Iraqi soldiers stand guard as pilgrims walk past at the site of a suicide bombing in Karbala, Iraq, Thursday, Feb. 12, 2009.

When Shi'ite pilgrims have been killed by bombers over the past five years, nobody has had to ponder too hard on the identity of the perpetrators. After all, Iraq was in the grip of a low-key sectarian civil war, and Sunni jihadists inspired by a reading of Islam that brands Shi'ism as apostasy, had made a signature tactic of mass-casualty terror against Shi'ite civilians. That's why it's nothing short of remarkable that Karbala police Captain Alla Abbas al-Ghanimi sees this week's blast that killed Shi'ite pilgrims in the shrine city as the work not of Sunni extremists, but as a power play by one of the Shi'ite political factions battling for control of Karbala.

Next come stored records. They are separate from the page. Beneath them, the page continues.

/-- Run the next command of cluster `cl` when `f` gives its effect, once leave for its class is held: the state and its
flags (R407). -/
def State.runCmd (s : State) (cl : Nat) (f : MCmd → Option (State × Nat)) : Host.Outcome State Fault Refusal :=
  match s.readyCmd cl with
  | none => notEnabled
  | some m =>
    match f m with
    | none => notEnabled
    | some r =>
      let watts := (s.clu cl).cmdWatts m.op
      if (s.clu cl).leave < watts then
        if s.asked (dieOfClu cl) (arrayName cl) watts then notEnabled
        else .next (s.askLeave (dieOfClu cl) (arrayName cl) watts)
      else .next (r.1.onClu cl (fun k => k.ranCmd m.uid r.2))

/-! ### MLOADW and MSWAP (R161) -/

/-- Bit offset of element (k, j) of a weight block (R161). -/
def loadwBit (t : Ty) (order stride k j : Nat) : Nat :=
  match order with
  | 0 => 8 * (k * stride) + t.width * j
  | 1 => 8 * (j * stride) + t.width * k
  | _ => 8 * (k / 16 * stride) + t.width * (16 * j + k % 16)

/-- Element of `w` bits at a bit offset from a local address of a core. -/
def State.bitsAt (s : State) (gc base off w : Nat) : Nat :=
  bits (s.rdNat (localPA gc (base + off / 8)) (ceilDiv (off % 8 + w) 8)) (off % 8) w

/-- The block an MLOADW decodes: element (k, j) at index 128 k + j. -/
def State.weightBlock (s : State) (gc src stride : Nat) (t : Ty) (order : Nat) : FMap Nat :=
  (List.range (128 * 128)).filterMap (fun i =>
    let c := s.bitsAt gc src (loadwBit t order stride (i / 128) (i % 128)) t.width
    if i % 128 < colsOf t ∧ c ≠ 0 then some (i, c) else none)

/-- MLOADW_RUN: the shadow plane takes the block and the bank's format (R161). -/
def execMloadwRun (s : State) : Host.Outcome State Fault Refusal :=
  s.runCmd s.sel fun m =>
    match m.op with
    | .loadw p src stride b =>
      let t := b.fmt.getD .i8
      let blk := s.weightBlock (coreOf m.org.w) src stride t b.order
      some (s.onClu s.sel (fun k =>
        let pl := k.shadowPlane p
        { k with planes := FMap.put [] k.planes pl blk, ptag := FMap.set k.ptag pl (t, b.shift) }), 0)
    | _ => none

/-- MSWAP_RUN: the active selector is inverted (R161). -/
def execMswapRun (s : State) : Host.Outcome State Fault Refusal :=
  s.runCmd s.sel fun m =>
    match m.op with
    | .swap p => some (s.onClu s.sel (fun k => { k with psel := FMap.put false k.psel p (!FMap.get false k.psel p) }), 0)
    | _ => none

/-! ### MSTREAM (R153, R162) -/

/-- How a tile accumulates (Table 8.3). -/
inductive AccKind where
  | f64 | i32 | f32 (window : Nat)
deriving DecidableEq, Repr

/-- An integer format: shift 0 and an integer type. -/
def isIntFmt (t : Ty) (shift : Int) : Bool := t.isInteger && decide (shift = 0)

/-- Accumulation kind of a format pair. -/
def accKind (a : Ty) (sa : Int) (b : Ty) (sb : Int) : AccKind :=
  if a = .f64 ∧ b = .f64 then .f64
  else if isIntFmt a sa && isIntFmt b sb then .i32
  else .f32 (windowOf a b)

/-- One activation row as exact values. -/
def State.actRow (s : State) (gc addr : Nat) (t : Ty) (shift : Int) : List FV :=
  (List.range 128).map (fun k => fromFormat (s.bitsAt gc addr (t.width * k) t.width) t shift)

/-- Column `j` of a plane as exact values. -/
def Cluster.weightCol (k : Cluster) (pl j : Nat) : List FV :=
  let tag := k.tagOf pl
  let m := FMap.get [] k.planes pl
  (List.range 128).map (fun i => fromFormat (FMap.get 0 m (128 * i + j)) tag.1 tag.2)

/-- Exact integer value of a product term of two integer operands. -/
def termInt : FV → Int
  | .num s m e => let x : Int := (m * pow2 e : Nat); if s then -x else x
  | _ => 0

/-- One element of an MSTREAM: the old element and the products, rounded once; and its flags (R162). -/
def accumulate (k : AccKind) (sat : Bool) (old : Nat) (terms : List FV) : Nat × Nat :=
  match k with
  | .f64 => anchored (fromFormat old .f64 0 :: terms) 160 .f64
  | .f32 win => anchored (fromFormat old .f32 0 :: terms) win .f32
  | .i32 => intLane .i32 sat (signed 32 old + (terms.map termInt).sum)

/-- Put one accumulated element into the tile. -/
def Cluster.accOne (c : Cluster) (k : AccKind) (sat : Bool) (t row j : Nat) (xs ws : List FV) : Cluster × Nat :=
  let terms := List.zipWith termMul xs ws
  match k with
  | .f64 =>
    let i := 128 * row + 2 * j
    let r := accumulate k sat (c.tileAt t i + c.tileAt t (i + 1) * 2 ^ 32) terms
    ((c.setTile t i r.1).setTile t (i + 1) (r.1 / 2 ^ 32), r.2)
  | _ =>
    let i := 128 * row + j
    let r := accumulate k sat (c.tileAt t i) terms
    (c.setTile t i r.1, r.2)

/-- Columns of one row. -/
def Cluster.accRow (c : Cluster) (k : AccKind) (sat : Bool) (t row : Nat) (xs : List FV) :
    List (Nat × List FV) → Nat → Cluster × Nat
  | [], fl => (c, fl)
  | (j, ws) :: l, fl =>
    let r := c.accOne k sat t row j xs ws
    r.1.accRow k sat t row xs l (orFlags fl r.2)

/-- Every row of an MSTREAM. -/
def Cluster.accRows (c : Cluster) (k : AccKind) (sat : Bool) (t : Nat) (cols : List (Nat × List FV)) :
    List (Nat × List FV) → Nat → Cluster × Nat
  | [], fl => (c, fl)
  | (row, xs) :: l, fl =>
    let r := c.accRow k sat t row xs cols fl
    r.1.accRows k sat t cols l r.2

/-- Multiply-accumulates of an MSTREAM, for the ramp limiter (R408). -/
def streamMacs (k : AccKind) (n cols : Nat) : Nat := match k with | .f64 => n * 128 * cols | _ => n * 128 * cols

/-- MSTREAM_RUN: the tile rows take the anchored sums (R162), as far as the ramp limiter allows its start (R408). -/
def execMstreamRun (s : State) : Host.Outcome State Fault Refusal :=
  s.runCmd s.sel fun m =>
    match m.op with
    | .stream t p src stride row0 n sat b =>
      let c := s.clu s.sel
      let pl := c.activePlane p
      let tag := c.tagOf pl
      let ta := b.fmt.getD .i8
      let kind := accKind ta b.shift tag.1 tag.2
      let d := dieOfClu s.sel
      let macs := streamMacs kind n (colsOf tag.1)
      if (s.die d).last + windowPeak / 8 < (s.die d).work + macs then none
      else
        let cols := (List.range (colsOf tag.1)).map (fun j => (j, c.weightCol pl j))
        let rows := (List.range n).map (fun q => (row0 + q, s.actRow (coreOf m.org.w) (src + q * stride) ta b.shift))
        let r := c.accRows kind sat t cols rows 0
        some ((s.setClu s.sel r.1).onDie d (fun x => { x with work := x.work + macs }), r.2)
    | _ => none
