/-! ### CELL_RESULT (R351) -/

/-- Write a result to its destination (R349, R357). -/
def Ctx.cellWrite (c : Ctx) (d : CellDst) (r : CellRes) : Ctx :=
  match d with
  | .none => c
  | .word d _ => c.dst d r.res
  | .read n mt _ =>
    let c := (c.setSreg n r.w0).setSreg (n + 1) r.w1
    match mt with
    | some m => c.setSreg m r.res
    | none => c

/-- The wait-refused fault of a discarded result (R351). -/
def CellDst.refused (d : CellDst) (r : CellRes) : Option Trap :=
  match d with
  | .word .discard va =>
    let st := bits r.res.toNat 0 4
    if 3 ≤ st ∧ st ≤ 6 then some { code := 0x0A, cls := 1, detail := st, va := va } else Option.none
  | _ => Option.none

/-- Address that a cell instruction named, for a consumed-poison report. -/
def CellDst.va : CellDst → Word
  | .word _ va => va
  | .read _ _ va => va
  | .none => 0

/-- CELL_RESULT: the result named `State.sel` reaches its context, which writes it and goes on; one for a firing that was
killed or has ended is discarded (R265, R351). -/
def execCellResult (s : State) : Host.Outcome State Fault Refusal :=
  match s.results.find? (fun r => decide (r.uid = s.sel)) with
  | none => notEnabled
  | some r =>
    let s := { s with results := s.results.filter (fun x => x.uid ≠ r.uid) }
    let c := s.ctx r.w
    if c.fid ≠ r.fid ∨ (c.phase ≠ .waitCell ∧ c.phase ≠ .lifted) then .next s
    else
      let d := c.cellDst
      let s := s.toAll r.w (fun c => { c with phase := .running })
      match d.refused r with
      | some t => .next (s.fault r.w t)
      | none =>
        let s := if r.poison then s.note r.w 0x11 0 d.va else s
        .next ((s.toAll r.w (fun c => c.cellWrite d r)).retire r.w)

end Sys2Proof.Machine
end

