-- ==== Sys2Proof/Machine/Actors.lean ====
section
/-! DEFINITION. Actors that move: ADMIT, EVICT, the save and the restore, and the drain of backing queues (R35 of
spec/01_machine.md; R169 of spec/08_matrix.md; R268, R270 of spec/13_firing.md; R302 to R304, R311, R312 of spec/15_tables.md). -/

namespace Sys2Proof.Machine

/-! ### The backing area (R304 Table 15.4) -/

/-- Bytes of a mailbox's storage. -/
def MBox.size (b : MBox) : Nat := if b.en then b.depth * b.units * 16 else 0
/-- Physical address of an actor's backing area. -/
def State.backPA (s : State) (gc slot : Nat) : Nat := bits (s.desc gc slot 19) 12 40 * 2 ^ 12
/-- Bytes of an actor's state segment. -/
def State.segSize (s : State) (gc slot : Nat) : Nat := bits (s.desc gc slot 0) 41 13 * 64
/-- Local address of an actor's state segment. -/
def State.segBase (s : State) (gc slot : Nat) : Nat := bits (s.desc gc slot 0) 27 14 * 64
/-- Offset of the image of mailbox `m`. -/
def State.backMb (s : State) (gc slot m : Nat) : Nat :=
  0x1000 + ((List.range m).map (fun i => (s.mbox gc slot i).size)).sum
/-- Offset of the state segment. -/
def State.backSeg (s : State) (gc slot : Nat) : Nat := roundUp (s.backMb gc slot 4) 0x1000
/-- Offset of the array image. -/
def State.backArr (s : State) (gc slot : Nat) : Nat := roundUp (s.backSeg gc slot + s.segSize gc slot) 0x10000

/-! ### Allocation records (R304, R306) -/

/-- A table entry as a word (R306). -/
def Alloc.word (a : Alloc) : Nat :=
  2 ^ 63 + (if a.guard then 2 ^ 62 + (a.g - 1) * 2 ^ 58 else 0) + a.slot * 2 ^ 51 + (a.size / 64 - 1) * 2 ^ 24 + a.base / 64 * 2 ^ 6

/-- The allocation that a record asks for, without its place; the owner is the actor of the slot. Reserved bits of a record, [48:34] and
[23:20], are ignored: no fate is stated for a record with one set (DESIGN CHOICE, log entry 65). -/
def recAlloc (slot v : Nat) : Alloc :=
  { guard := bit v 62, g := if bit v 62 then bits v 58 4 + 1 else 0, ctx := none, slot := slot, size := (bits v 24 10 + 1) * 64, base := 0 }

/-- Records of a backing area: those that its header counts and that are valid. -/
def State.records (s : State) (gc slot : Nat) : List Nat :=
  let part := s.ownerOf gc
  let pa := s.backPA gc slot
  let n := bits (leNat (s.backGet (modOf gc) part pa 8)) 1 6
  ((List.range (min n 32)).map (fun i => leNat (s.backGet (modOf gc) part (pa + 0x40 + 8 * i) 8))).filter (fun v => bit v 63)

/-- Bank of a record. -/
def recBank (v : Nat) : Nat := bits v 16 4

/-! ### The array image (R169, R304; its inner layout is a DESIGN CHOICE, log entry 9) -/

/-- Elements of `n` bytes cut from a byte list, those not 0 with their numbers. -/
def cutElems (n : Nat) : Nat → Nat → List Byte → FMap Nat
  | 0, _, _ => []
  | k + 1, i, bs =>
    let v := leNat (bs.take n)
    let r := cutElems n k (i + 1) (bs.drop n)
    if v = 0 then r else (i, v) :: r

/-- Bytes of a tile. -/
def tileBytes (m : FMap Nat) : List Byte := (List.range 16384).flatMap (fun i => leBytes 4 (FMap.get 0 m i))
/-- Bytes of one element of a plane. -/
def planeElem (t : Ty) : Nat := max 2 (t.width / 8)
/-- Bytes of a plane with elements of type `t`. -/
def planeBytes (t : Ty) (m : FMap Nat) : List Byte :=
  (List.range (32768 / planeElem t)).flatMap (fun i =>
    leBytes (planeElem t) (FMap.get 0 m (128 * (i / colsOf t) + i % colsOf t)))
/-- A plane from its bytes. -/
def planeOf (t : Ty) (bs : List Byte) : FMap Nat :=
  (cutElems (planeElem t) (32768 / planeElem t) 0 bs).map (fun x => (128 * (x.1 / colsOf t) + x.1 % colsOf t, x.2))
/-- Tags and selector of a pair as a word. -/
def Cluster.pairWord (k : Cluster) (p : Nat) : Nat :=
  let a := k.tagOf (2 * p)
  let b := k.tagOf (2 * p + 1)
  a.1.code + wrap 16 a.2 * 2 ^ 8 + b.1.code * 2 ^ 24 + wrap 16 b.2 * 2 ^ 32 + (if FMap.get false k.psel p then 2 ^ 48 else 0)
/-- A configuration record as two words. -/
def MRec.words (r : MRec) : List Nat :=
  [r.dfmt.code + r.rm.code * 2 ^ 5 + r.act.code * 2 ^ 8 + (if r.sen then 2 ^ 10 else 0) + (if r.ben then 2 ^ 11 else 0) +
     wrap 16 r.dshift * 2 ^ 16 + r.flags % 2 ^ 16 * 2 ^ 32, r.scale % 2 ^ 32 + r.bias % 2 ^ 32 * 2 ^ 32]
/-- A configuration record from its two words. -/
def mrecOf (v w : Nat) : MRec :=
  { dfmt := (tyOf (bits v 0 5)).getD .f32, rm := (Sys2Proof.rmOf (bits v 5 3)).getD .rne, act := (Sys2Proof.actOf (bits v 8 2)).getD .none
    sen := bit v 10, ben := bit v 11, dshift := signed 16 (bits v 16 16), flags := bits v 32 16, scale := bits w 0 32, bias := bits w 32 32 }

/-- The array image of an actor: its tiles, its planes, their tags and selectors, its record. -/
def Cluster.image (k : Cluster) (key : Nat) : List Byte :=
  (k.tilesOf key).flatMap (fun t => tileBytes (FMap.get [] k.tiles t)) ++
  (k.pairsOf key).flatMap (fun p => [2 * p, 2 * p + 1].flatMap (fun q => planeBytes (k.tagOf q).1 (FMap.get [] k.planes q))) ++
  (k.pairsOf key).flatMap (fun p => leBytes 8 (k.pairWord p)) ++
  (match FMap.find k.mrecs key with | some r => r.words.flatMap (leBytes 8) | none => [])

"My personal analysis on the situation is that the incident is political quarrels among the parties," said al-Ghanimi, a spokesman for the police in Karbala. "Someone wanted to show that the party ruling the city is not doing a very good job of keeping it safe from attacks like this, which always cause the death of innocent pilgrims." (See images of previous bombings of Shi'ite pilgrims)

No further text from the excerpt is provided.